System.Collections.Concurrent.Partitioner class


  • Hello,

    I've tried to browse MSDN for relative documentation, but haven't found much. Therefore, my question is:

    What is the purpose and usage scenarios of System.Collections.Concurrent.Partitioner class?
    Please, describe it in more details, then it is described in MSDN.
    Vitaliy Liptchinsky http://dotnetframeworkplanet.blogspot.com/
    Friday, May 29, 2009 8:54 AM


  • Hi Vitaliy-

    Consider a parallel algorithm like those used in PLINQ or Parallel.ForEach.  These algorithms need to take in some data and figure out how to distribute that data across multiple cores so that data elements may be processed in parallel; in other words, the data needs to be partitioned.  In the case of input data that comes in the form of a T[], or an IList<T>, or an IEnumerable<T>, these libraries have default, general implementations of partitioning that work well in many cases.  But a general partitioning implementation won't be the best possible for every possible problem, and thus it's useful to be able to tell these algorithms exactly how they should partition a given data source.  Consider, for example, a balanced Tree<T> that implements IEnumerable<T>.  As an instance of this tree supports enumeration, that instance could be handed off to PLINQ or Parallel.ForEach, which will happily enumerate over the tree data source.  Instead, however, better efficiency might be achievable if the Tree<T> told PLINQ or Parallel.ForEach to hand off large sections of the tree to the different threads, rather than forcing all of the threads to contend on the single IEnumerable<T> which is pipelining the nodes from the tree to those threads.

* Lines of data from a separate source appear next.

-- ==== Sys2Proof/Laws/PerInstr.lean ====
section
/-! SUPPORT. The round trip of each instruction: its word decodes to it, every operand at every value. -/

namespace Sys2Proof.Laws

set_option Elab.async false

open Sys2Proof.Machine

/-- Decoding the word of a well-formed instruction gives it back. -/
def RoundTrip.Statement (i : Instr) : Prop :=
  ∀ e : BitVec 96, WellFormed i → encode i = some e → decodeWord e = some i

theorem extract_all {n : Nat} {b : BitVec n} : b.extractLsb' 0 n = b := by
  apply BitVec.eq_of_getLsbD_eq
  intro i hi
  simp [hi]

theorem bit1_one (b : Bool) : (bit1 b == 1#1) = b := by cases b <;> rfl

/-! Fields of an encoded word. -/

theorem hdrOf_encR (op : Nat) (w : RWord) : hdrOf (encR op w) = w.hdr := by
  obtain ⟨⟨fn, sw, pg, pn, ty⟩, q, d, a, b, c, imm⟩ := w
  simp (disch := decide) only [encR, hdrOf, hdrBits, BitVec.extractLsb'_append_eq_of_add_le,
    BitVec.extractLsb'_append_eq_of_le, extract_all, bit1_one, Nat.reduceSub]

theorem rOf_encR (op : Nat) (w : RWord) : rOf (encR op w) = w := by
  obtain ⟨⟨fn, sw, pg, pn, ty⟩, q, d, a, b, c, imm⟩ := w
  simp (disch := decide) only [rOf, encR, hdrOf, hdrBits, BitVec.extractLsb'_append_eq_of_add_le,
    BitVec.extractLsb'_append_eq_of_le, extract_all, bit1_one, Nat.reduceSub]

theorem opOf_encR {op : Nat} (h : op < 256) (w : RWord) : opOf (encR op w) = op := by
  simp (disch := decide) only [opOf, encR, hdrBits, BitVec.extractLsb'_append_eq_of_le, extract_all, Nat.reduceSub]
  rw [BitVec.toNat_ofNat, Nat.mod_eq_of_lt h]

theorem hdrOf_encM (op : Nat) (w : MWord) : hdrOf (encM op w) = w.hdr := by
  obtain ⟨⟨fn, sw, pg, pn, ty⟩, q, d, b, s, sc, x, o⟩ := w
  simp (disch := decide) only [encM, hdrOf, hdrBits, BitVec.extractLsb'_append_eq_of_add_le,
    BitVec.extractLsb'_append_eq_of_le, extract_all, bit1_one, Nat.reduceSub]

theorem mOf_encM (op : Nat) (w : MWord) : mOf (encM op w) = w := by
  obtain ⟨⟨fn, sw, pg, pn, ty⟩, q, d, b, s, sc, x, o⟩ := w
  simp (disch := decide) only [mOf, encM, hdrOf, hdrBits, BitVec.extractLsb'_append_eq_of_add_le,
    BitVec.extractLsb'_append_eq_of_le, extract_all, bit1_one, Nat.reduceSub]

theorem opOf_encM {op : Nat} (h : op < 256) (w : MWord) : opOf (encM op w) = op := by
  simp (disch := decide) only [opOf, encM, hdrBits, BitVec.extractLsb'_append_eq_of_le, extract_all, Nat.reduceSub]
  rw [BitVec.toNat_ofNat, Nat.mod_eq_of_lt h]

theorem hdrOf_encB (op : Nat) (w : BWord) : hdrOf (encB op w) = w.hdr := by
  obtain ⟨⟨fn, sw, pg, pn, ty⟩, l, c, d, s⟩ := w
  simp (disch := decide) only [encB, hdrOf, hdrBits, BitVec.extractLsb'_append_eq_of_add_le,
    BitVec.extractLsb'_append_eq_of_le, extract_all, bit1_one, Nat.reduceSub]

theorem bOf_encB (op : Nat) (w : BWord) : bOf (encB op w) = w := by
  obtain ⟨⟨fn, sw, pg, pn, ty⟩, l, c, d, s⟩ := w
  simp (disch := decide) only [bOf, encB, hdrOf, hdrBits, BitVec.extractLsb'_append_eq_of_add_le,
    BitVec.extractLsb'_append_eq_of_le, extract_all, bit1_one, Nat.reduceSub]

    This is where Partitioner<T> comes in.  PLINQ and Parallel.ForEach both support consuming implementations of Partitioner<T>, just like they support consuming implementations of IEnumerable<T>.  You can implement a Partitioner<T> that partitions your input data source and hands off those partitions to the consuming algorithm.  Back to the example, you could implement a TreePartitioner<T> that nows how to partition a Tree<T> efficiently for parallel consumption.

    Now, a Partitioner<T> isn't limited to partitioning odd data sources.  It can also be used to change the manner in which, for example, an IEnumerable<T> is partitioned.  If the default partitioning scheme used isn't ideal for your data, you could substitute in a different partitioning scheme.  The Partitioner.Create methods provide a few of these alternatives; for example, by default Parallel.ForEach will load balance data between partitions when provided with an array, but if you'd prefer to go with strict static partitioning, you could use the overload of Partitioner.Create that accepts an array and a boolean to disable load balancing.

    The Beta 1 samples for Parallel Extensions, available at http://code.msdn.microsoft.com/ParExtSamples, includes a sample Partitioner<T> for IEnumerable<T> called ChunkPartitioner<T>.  It allows you to control the chunk sizes used by PLINQ and Parallel.ForEach as they pull data from an IEnumerable<T>.

    Finally, note that both PLINQ and Parallel.ForEach need to be able to partition standard data sources like IEnumerable<T>.  Other parallel libraries will have similar needs.  Rather than forcing those libraries to write their own partitioner, they can simple consume the output of Partitioner.Create(IEnumerable<T>), relying on that general implementation to serve their partitioning needs.

    I hope that helps clarify.
    Friday, May 29, 2009 10:07 PM